Pausing and resuming replication
In some circumstances, like during upgrades or a planned failover, it is desirable to pause replication between the primary and secondary.
If you plan to allow user activity on your secondary sites during the upgrade, do not pause replication for a zero-downtime upgrade. While paused, the secondary site gets more and more out-of-date. One known effect is that more and more Git fetches get redirected or proxied to the primary site. There may be additional unknown effects.
Pausing and resuming replication is done through a command-line tool from a specific node in the secondary site.
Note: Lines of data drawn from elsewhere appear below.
/-- The operands of KMAP and KMAP.SRC. -/
def kmapShape (x : OpDAB) (words : Nat) : Shape :=
  { srcs := [{ field := 2, op := x.a, strict := true }, { field := 3, op := x.b, strict := true }], dst := some { op := x.d, n := words } }

/-- D of one thread of KMAP or KMAP.SRC from what was read: the state after the read with the words, or the address that could not
be read (R487); a result that the spec does not state is free (log 3). -/
def State.kmapOne (s : State) (y : Iss) (d : Operand) (words key t : Nat) (preds : List Nat)
    (r : Except Nat (State × Option Nat × Bool)) : State :=
  let write := fun (s : State) (rs : List Reg) => s.writeDst y.r.g y.r.w y.g { op := d, n := words } t preds rs
  match r with
  | .ok (s, some r, bad) => write s (regsOf words r bad)
  | .ok (s, none, bad) => (write s (regsOf words (Config.freeWord s.ticks).toNat bad)).tick
  | .error a =>
    let s := (write s (regsOf words (Config.freeWord s.ticks).toNat false)).tick
    s.report { s.pathErr y.r 0 0x3D 0 a (keyDetail key) with
      acls := 4
      agent := dieOf y.g.core }

/-- The common course of KMAP and KMAP.SRC: performed when the unit's earlier instructions have been (R310); the step is checked
against STEP as read now (R485). `f` answers the words of D, or the address that could not be read. -/
def kmapRun (i : Instr) (x : OpDAB) (words op : Nat) (s : State)
    (f : Ctx → KilnAt → KilnBind → Nat → Nat → State → Except Nat (State × Option Nat × Bool)) : Result :=
  issue i x.h (kmapShape x words) 1 s fun y k s' =>
    match y.g.kiln with
    | none => s'.notBound y op
    | some b =>
      let step := fun (v : List (List Reg)) => regsNat (v.getD 0 [])
      let key := fun (v : List (List Reg)) => regsNat (v.getD 1 [])
      match b.firstBad (k.vals.map (fun m => key m.2)) with
      | some bad => (s'.faultPath y 0x3B 0 (keyDetail bad), .stay)
      | none =>
        if s.fenceWaits y x.h .sc || s.kilnBusy y then (s.putOff, .stay)
        else s.reached (PathRef.waitKey y.r y.p) 2 <|
          let read : State × Nat := match s'.kilnRead y.c y.g.kilnAt b.stepVa 4 with
            | some (s, bs) => (s, leNat (bs.map (·.1)))
            | none => (s', b.step.toNat)
          let top := read.2
          match k.vals.find? (fun m => decide (top < step m.2) || decide (step m.2 + b.nmap ≤ top)) with
          | some m => (s'.faultPath y 0x3B 0 (keyDetail (key m.2) + 2 ^ 24), .stay)
          | none =>
            (k.vals.foldl (fun s m => s.kmapOne y x.d words (key m.2) m.1 (if k.uni then k.ts else [m.1])
              (f y.c y.g.kilnAt b (step m.2) (key m.2) s)) read.1, .next [])

/-- KMAP reads map word B[15:0] of block B[23:16] (R317). -/
def execKmap (x : OpDAB) (s : State) : Result :=
  kmapRun (.kmap x) x 2 0xBC s fun c at_ b step key s =>
    let va := b.mapVa step (keyBlock key) 0 + 8 * bits key 15 0
    match s.kilnRead c at_ va 8 with
    | some (s, bs) => .ok (s, some (leNat (bs.map (·.1))), bs.any (·.2))
    | none => .error va

/-- KMAP.SRC gives the step whose output the tile carried (R317). -/
def execKmapSrc (x : OpDAB) (s : State) : Result :=
  kmapRun (.kmapSrc x) x 1 0xBC s fun c at_ b step key s =>
    s.mapSearch c at_ b (keyBlock key) (keyTile key) (b.limit + 1) step false

/-- KEND ends the binding and queues the completion add (R318). -/
def execKend (x : KendOps) (s : State) : Result :=
  issue (.kend x) x.h { srcs := [uniSrc 1 x.d 2], uni := some true, suppress := true } 1 s fun i k s' =>
    let v := (k.vals.headD (0, [])).2
    if s.fenceWaits i x.h .sc then (s.putOff, .stay)
    else
      ((s'.updGroup i.r.g (fun g => { g with kiln := none })).enqueueKiln i (.kend x) none i.g.kiln k.ts
        [(none, BitVec.ofNat 64 (regsNat (v.headD [])), 0)], .next [])

/-! ### Performing a queued instruction -/

/-- Zero map words from an address on, a piece of a page at a time; the first word that cannot be zeroed stays and is named. -/
def State.zeroMap (s : State) (c : Ctx) (at_ : KilnAt) (ps : List (Nat × Nat)) (first : Option Nat) : State × Option Nat :=
  ps.foldl (fun (s, first) (va, n) =>
    match s.kilnWrite c at_ va (List.replicate n ((0 : Byte), false)) with
    | some s => (s, first)
    | none => (s, match first with | some a => some a | none => some va)) (s, first)

/-- The pieces of the map slots that KSTEP zeroes for a step above STEP (R313). -/
def KilnBind.zeroPieces (k : KilnBind) (old : Nat) : List (Nat × Nat) :=
  let s := k.step.toNat
  let lo := max (old + 1) (s + 1 - k.nmap)
  (List.range' lo (s + 1 - lo)).flatMap (fun x => piecesOf (k.field 255 192 + x % k.nmap * k.slotBytes) k.slotBytes)

/-- Perform KSTEP's read-modify-write; none while a page that it writes stands at WB (R157). -/
def State.runKstep (s : State) (c : Ctx) (at_ : KilnAt) (o : KOp) (k : KilnBind) : Option State :=
  if s.kilnStalls c at_ k.stepVa 4 then none
  else match s.kilnRead c at_ k.stepVa 4 with
    | none => some (s.report (s.kilnErr o 0x3D k.stepVa (2 ^ 24)))
    | some (s, bs) =>
      let old := leNat (bs.map (·.1))
      if k.step.toNat ≤ old then some s
      else
        let ps := k.zeroPieces old
        if ps.any (fun p => s.kilnStalls c at_ p.1 p.2) then none
        else
          let (s, first) := s.zeroMap c at_ ps none
          let new := leBytes 4 k.step.toNat
          match s.kilnWrite c at_ k.stepVa (new.map (fun b => (b, false))) with
          | none => some (s.report (s.kilnErr o 0x3D k.stepVa (2 ^ 24)))
          | some s => some (match first with
            | some a => s.report (s.kilnErr o 0x3D a (2 ^ 24))
            | none => s)

/-- Format and bytes of an input tile's elements (R311). -/
def inputFmt (n : Nat) : FSpec × Nat := if n = 0 then (.fp32, 4) else if n = 1 then (.bf16, 2) else (.fp16, 2)

/-- The 16 means of an input tile, with their tags (R314). -/
def State.signature (s : State) (g : Group) (k : KilnBind) (pair : Nat) : List (Nat × Bool) :=
  let (f, z) := inputFmt (k.field 429 428)
  let h := k.kr / 4
  let w := k.kc / 4
  let (base, rp, rot) := (MatSrc.ofPair pair).place
  (List.range 16).map (fun e =>
    let cells := (List.range h).flatMap (fun i => (List.range w).map (fun j =>
      s.scratchBytes g rot (base + rp * (e / 4 * h + i) + (e % 4 * w + j) * z) z))
    let sum := sumExact .rne (cells.map (fun l => f.decode (leNat (l.map (·.1)))))
    (FSpec.fp32.div .rne sum (.fin false (h * w) 0), cells.any (fun l => l.any (·.2))))

/-- The bytes of a signature; the tag of each 8-byte word covers both of its values. -/
def signatureBytes (sig : List (Nat × Bool)) : List (Byte × Bool) :=
  sig.zipIdx.flatMap (fun ((x, _), i) =>
    let bad := match sig[i / 2 * 2]?, sig[i / 2 * 2 + 1]? with | some a, some b => a.2 || b.2 | _, _ => false
    (leBytes 4 x).map (fun b => (b, bad)))

/-- Perform KSIG (R314, R487). -/
def State.runKsig (s : State) (g : Group) (c : Ctx) (at_ : KilnAt) (o : KOp) (k : KilnBind) : Option State :=
  match o.args with
  | (_, pair, key) :: _ =>
    let n := keyTile key.toNat
    let b := keyBlock key.toNat
    let va := k.sigVa k.step.toNat b n
    if s.kilnStalls c at_ va 64 then none
    else
      let (base, rp, _) := (MatSrc.ofPair pair.toNat).place
      let z := (inputFmt (k.field 429 428)).2
      let s := match (List.range k.kr).findSome? (fun i => s.scratchOut g (base + rp * i) (k.kc * z)) with
        | some a => s.noteOut o.g a (s.kilnErr o 0x2B a 2)
        | none => s
      match s.kilnWrite c at_ va (signatureBytes (s.signature g k pair.toNat)) with
      | some s => some s
      | none => some (s.report (s.kilnErr o 0x3D va (keyDetail key.toNat + 2 ^ 24)))
  | [] => some s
Depending on your database architecture,
this will target either the postgresql
or patroni
service:
- If you are using a single node for all services on your secondary site, you must run the commands on this single node.
- If you have a standalone PostgreSQL node on your secondary site, you must run the commands on this standalone PostgreSQL node.
- If your secondary site is using a Patroni cluster, you must run these commands on the secondary Patroni standby leader node.
If you aren’t using a single node for all services on your secondary site, ensure that the /etc/gitlab/gitlab.rb
on your PostgreSQL or Patroni nodes
contains the configuration line gitlab_rails['geo_node_name'] = 'node_name'
, where node_name
is the same as the geo_node_name
on the application node.
To Pause: (from secondary site)
Also, be aware that if PostgreSQL is restarted after pausing replication (either by restarting the VM or restarting the service with gitlab-ctl restart postgresql
), PostgreSQL automatically resumes replication, which is something you wouldn’t want during an upgrade or in a planned failover scenario.
gitlab-ctl geo-replication-pause
To Resume: (from secondary site)
gitlab-ctl geo-replication-resume